§ INSTRUCTIONS TO FOLLOW:
Instruction for the data below: set down exactly the lines from the line with "(∃ (s : State), s.alive .pmr = true ∧ s.pwr ≠" to the line with "s.seq.draining[r] = 0)) ∧", inclusive, and no others.

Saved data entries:
= = = =

-- ==== Sys2Proof/Tests/Slice0.lean ====
section
/-! SUPPORT. Tests: the commands the well-formedness check refuses, values the spec works out, and a witness for each clause of each
statement. -/

open Sys2Proof Sys2Proof.Machine Sys2Proof.Safety

-- one theorem after another: the witnesses are many, and each in a thread of its own would take a stack of its own
set_option Elab.async false

/-! ### The well-formedness check refuses -/

theorem test_wf_relay_read : (Instr.relayRequestRx 0 2 ⟨1, 0, 2, 0, .read false 0 65⟩).wf = false := by decide +kernel
theorem test_wf_relay_write : (Instr.relayRequestRx 0 2 ⟨1, 0, 2, 0, .write false 0 (List.replicate 65 0)⟩).wf = false := by decide +kernel
theorem test_wf_line_short : (Instr.lineBlockRx 0 2 0 (List.replicate 129 true)).wf = false := by decide +kernel
theorem test_wf_line_long : (Instr.lineBlockRx 0 2 0 (List.replicate 135 true)).wf = false := by decide +kernel
theorem test_wf_frame : (Instr.frameRx 0 2 ⟨List.replicate 17 0, 0, 1, 0, 0, false, 0, 0⟩).wf = false := by decide +kernel
theorem test_wf_horizon : (Instr.horizonRx 0 2 0 0 (.replicate 4 0) (List.replicate 17 ⟨0, 0, 0⟩)).wf = false := by decide +kernel
theorem test_wf_line : (Instr.lineBlockRx 0 2 0 (List.replicate 130 true)).wf = true := by decide +kernel

/-- Instance i of field f holds v, in force and in the shadow, whatever the field resets to. -/
def put (s : State) (f : Fld) (i v : Nat) : State :=
  if f.desc.acc = .rwc then
    { s with force := spIns (spDel s.force (f.key i)) (f.key i) v, shadow := spIns (spDel s.shadow (f.key i)) (f.key i) v }
  else { s with reg := spIns (spDel s.reg (f.key i)) (f.key i) v }

/-- A module in READY, every block out of reset. -/
def up0 : State := { pwr := .ready, held := 0 }

/-- A message is sealed when it is whole and carries the tag of its bytes under the key its slot holds. -/
theorem sealed_of {s : State} {h : ThbHead} {mtype target : Nat} {body : List Nat} (k a b c d g : Nat) (l : List Nat)
    (hw : thbWhole h mtype body.length = true) (hk : s.slotKey h.slot.toNat = k ∧ h.slot.toNat = a ∧ h.sess.toNat = b ∧
      h.salt.toNat = c ∧ h.seq.toNat = d ∧ target = g ∧ body = l)
    (ht : h.tag = (thbSeal k mtype a b c d g l).2) : s.thbSealed h mtype target body = true := by
  obtain ⟨rfl, rfl, rfl, rfl, rfl, rfl, rfl⟩ := hk
  simp [State.thbSealed, hw, ht]

/-- A sealed message belongs to the open session it names, under the session's slot and SALT. -/
theorem session_of {s : State} {h : ThbHead} {mtype target : Nat} {body : List Nat} {x : Sess} (k a b c d g : Nat) (l : List Nat)
    (hx : s.session (reg8 h.sess.toNat) = some x)
    (hs : (h.sess.toNat < 8 && s.slotUsable h.slot.toNat && x.slot == h.slot.toNat && x.salt == h.salt.toNat) = true)
    (hw : thbWhole h mtype body.length = true) (hk : s.slotKey h.slot.toNat = k ∧ h.slot.toNat = a ∧ h.sess.toNat = b ∧
      h.salt.toNat = c ∧ h.seq.toNat = d ∧ target = g ∧ body = l)
    (ht : h.tag = (thbSeal k mtype a b c d g l).2) : s.thbSession h mtype target body = some x := by
  have h1 := sealed_of k a b c d g l hw hk ht
  simp only [Bool.and_eq_true] at hs
  simp [State.thbSession, hx, h1, hs]

theorem target_le (s : State) (r : Nat) : s.target r ≤ 34000 := by
  unfold State.target; split <;> omega
theorem target_le_ramp : State.target ((State.setRamp { pwr := .ready, held := 0 } 3 (some ⟨0, 40000, true⟩)).at 0) (3 : Fin 16) ≤
    State.vNow ((State.setRamp { pwr := .ready, held := 0 } 3 (some ⟨0, 40000, true⟩)).at 0) 3 := by
  have h := target_le ((State.setRamp { pwr := .ready, held := 0 } 3 (some ⟨0, 40000, true⟩)).at 0) (3 : Fin 16)
  have e : ((State.setRamp { pwr := .ready, held := 0 } 3 (some ⟨0, 40000, true⟩)).at 0).rampOf 3 = some ⟨0, 40000, true⟩ := rfl
  unfold State.vNow; rw [e]; simp only [if_true]; omega
theorem gate_now (s : State) (r : Fin 16) : -Config.photonDelay r + Config.photonDelay r ≤ (s.local_ : Int) := by
  have h : (0 : Int) ≤ (s.local_ : Int) := by unfold State.local_; omega
  omega

/-! ### Witnesses: for each clause of a statement, a state and operands that meet its hypotheses -/

theorem witness_EmptyQueueIdles : ∃ s : State, s.pending = [] := ⟨State.reset, rfl⟩

theorem witness_StepKeepsRegisterForm : ∃ s u : State, RegOk s ∧ step s = .next u :=
  ⟨State.reset, State.reset, regOk_reset, rfl⟩

theorem witness_TakenCommandsComplete : ∃ (c : Instr) (s : State), takes c s = true := ⟨.powerOn 0, State.reset, by decide +kernel⟩

theorem witness_PowerUpCommandsComplete :
(∃ (s : State), s.pwr = .off ∧ s.pmr.pwrEn = true ∧ s.pmr.resetN = true) ∧
(∃ (s : State) (rstN : Bool), s.pwr = .off ∧ s.pmr.vin = true ∧ (if rstN then s.pmr.pwrEn else s.pmr.resetN) = true) ∧
(∃ (s : State) (t : Nat) (slot : Bool) (trial : Bool), s.pwr = .start ∧ s.pmr.recovery = false ∧ s.pmr.railAt ≤ (s.at t).clock
    ∧ s.bootPick = .run slot trial) ∧
(∃ (s : State) (t : Nat), s.pwr = .start ∧ s.pmr.recovery = false ∧ s.pmr.railAt ≤ (s.at t).clock ∧ s.bootPick = .again) ∧
(∃ (s : State) (t : Nat), s.pwr = .start ∧ s.pmr.recovery = false ∧ s.pmr.railAt ≤ (s.at t).clock ∧ s.bootPick = .recovery) ∧
(∃ (s : State) (t : Nat), s.pwr = .start ∧ s.pmr.recovery = false ∧ s.pmr.counted = false ∧ s.pmr.railAt + 20 * msFu ≤ t) :=
  ⟨⟨State.reset, by decide +kernel⟩,
    ⟨{ pmr := { vin := true, pwrEn := true, resetN := false } }, true, by decide +kernel⟩,
    ⟨{ pwr := .start }, 0, false, false, by decide +kernel⟩,
    ⟨{ pwr := .start, flash := { trial := true } }, 0, by decide +kernel⟩,
    ⟨{ pwr := .start, flash := { slots := #v[{ bad := true }, { bad := true }] } }, 0, by decide +kernel⟩,
    ⟨{ pwr := .start }, 20 * msFu, by decide +kernel⟩⟩

theorem witness_PowerStateCommandsComplete :
(∃ (s : State), s.alive .pmr = true ∧ (s.pwr = .standby ∨ s.pwr = .safe ∧ s.level4 = false) ∧ s.pmr.upAt = none) ∧
(∃ (s : State), s.alive .pmr = true ∧ s.pwr = .ready) ∧
(∃ (s : State), s.alive .pmr = true ∧ (s.pwr = .acquire ∨ s.pwr = .start ∨ s.pwr = .safe ∧ s.level4 = true)) ∧
(∃ (s : State), s.alive .pmr = true ∧ s.pwr ≠ .ready) ∧
(∃ (s : State), s.alive .pmr = true ∧ (s.pwr = .ready ∨ s.pwr = .acquire ∨ s.pwr = .standby)) ∧
(∃ (s : State), s.alive .pmr = true) ∧
(∃ (s : State) (t : Nat) (t0 : Nat), s.alive .pmr = true ∧ s.pmr.standbyPend = some t0 ∧ t0 < (s.at t).clock ∧ (s.at
    t).atBoundary = true ∧ s.pwr = .ready ∧ (s.at t).biasDown = true) ∧
(∃ (s : State) (t : Nat) (t0 : Nat), s.alive .pmr = true ∧ s.pmr.upAt = some t0 ∧ t0 + 50 * msFu ≤ (s.at t).clock ∧ (s.at
    t).atBoundary = true ∧ s.pwr = .standby) ∧
(∃ (s : State) (t : Nat), s.alive .pmr = true ∧ (s.at t).atBoundary = true ∧ s.pwr = .acquire ∧ (∀ r : Fin 16, s.mode r = 0 ∧
    s.seq.draining[r] = 0)) ∧
(∃ (s : State) (t : Nat) (t0 : Nat), s.alive .pmr = true ∧ s.pmr.upAt = some t0 ∧ t0 < (s.at t).clock ∧ (s.at t).atBoundary =
    true ∧ s.pwr = .safe) :=
  ⟨⟨{ pwr := .standby, held := 0 }, by decide +kernel⟩,
    ⟨up0, by decide +kernel⟩,
    ⟨{ pwr := .acquire, held := 0 }, by decide +kernel⟩,
    ⟨{ pwr := .acquire, held := 0 }, by decide +kernel⟩,
    ⟨up0, by decide +kernel⟩,
    ⟨up0, by decide +kernel⟩,
    ⟨{ pwr := .ready, held := 0, pmr := { standbyPend := some 0 }, seq := { boundaryAt := some 1 } }, 1, 0, by decide +kernel⟩,
    ⟨{ pwr := .standby, held := 0, pmr := { upAt := some 0 }, seq := { boundaryAt := some (50 * msFu) } }, 50 * msFu, 0,
        by decide +kernel⟩,
    ⟨{ pwr := .acquire, held := 0, seq := { boundaryAt := some 1 } }, 1, by decide +kernel⟩,
    ⟨{ pwr := .safe, held := 0, pmr := { upAt := some 0 }, seq := { boundaryAt := some 1 } }, 1, 0, by decide +kernel⟩⟩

= = = =

§ TASK RESULT:
(∃ (s : State), s.alive .pmr = true ∧ s.pwr ≠ .ready) ∧
(∃ (s : State), s.alive .pmr = true ∧ (s.pwr = .ready ∨ s.pwr = .acquire ∨ s.pwr = .standby)) ∧
(∃ (s : State), s.alive .pmr = true) ∧
(∃ (s : State) (t : Nat) (t0 : Nat), s.alive .pmr = true ∧ s.pmr.standbyPend = some t0 ∧ t0 < (s.at t).clock ∧ (s.at
    t).atBoundary = true ∧ s.pwr = .ready ∧ (s.at t).biasDown = true) ∧
(∃ (s : State) (t : Nat) (t0 : Nat), s.alive .pmr = true ∧ s.pmr.upAt = some t0 ∧ t0 + 50 * msFu ≤ (s.at t).clock ∧ (s.at
    t).atBoundary = true ∧ s.pwr = .standby) ∧
(∃ (s : State) (t : Nat), s.alive .pmr = true ∧ (s.at t).atBoundary = true ∧ s.pwr = .acquire ∧ (∀ r : Fin 16, s.mode r = 0 ∧
    s.seq.draining[r] = 0)) ∧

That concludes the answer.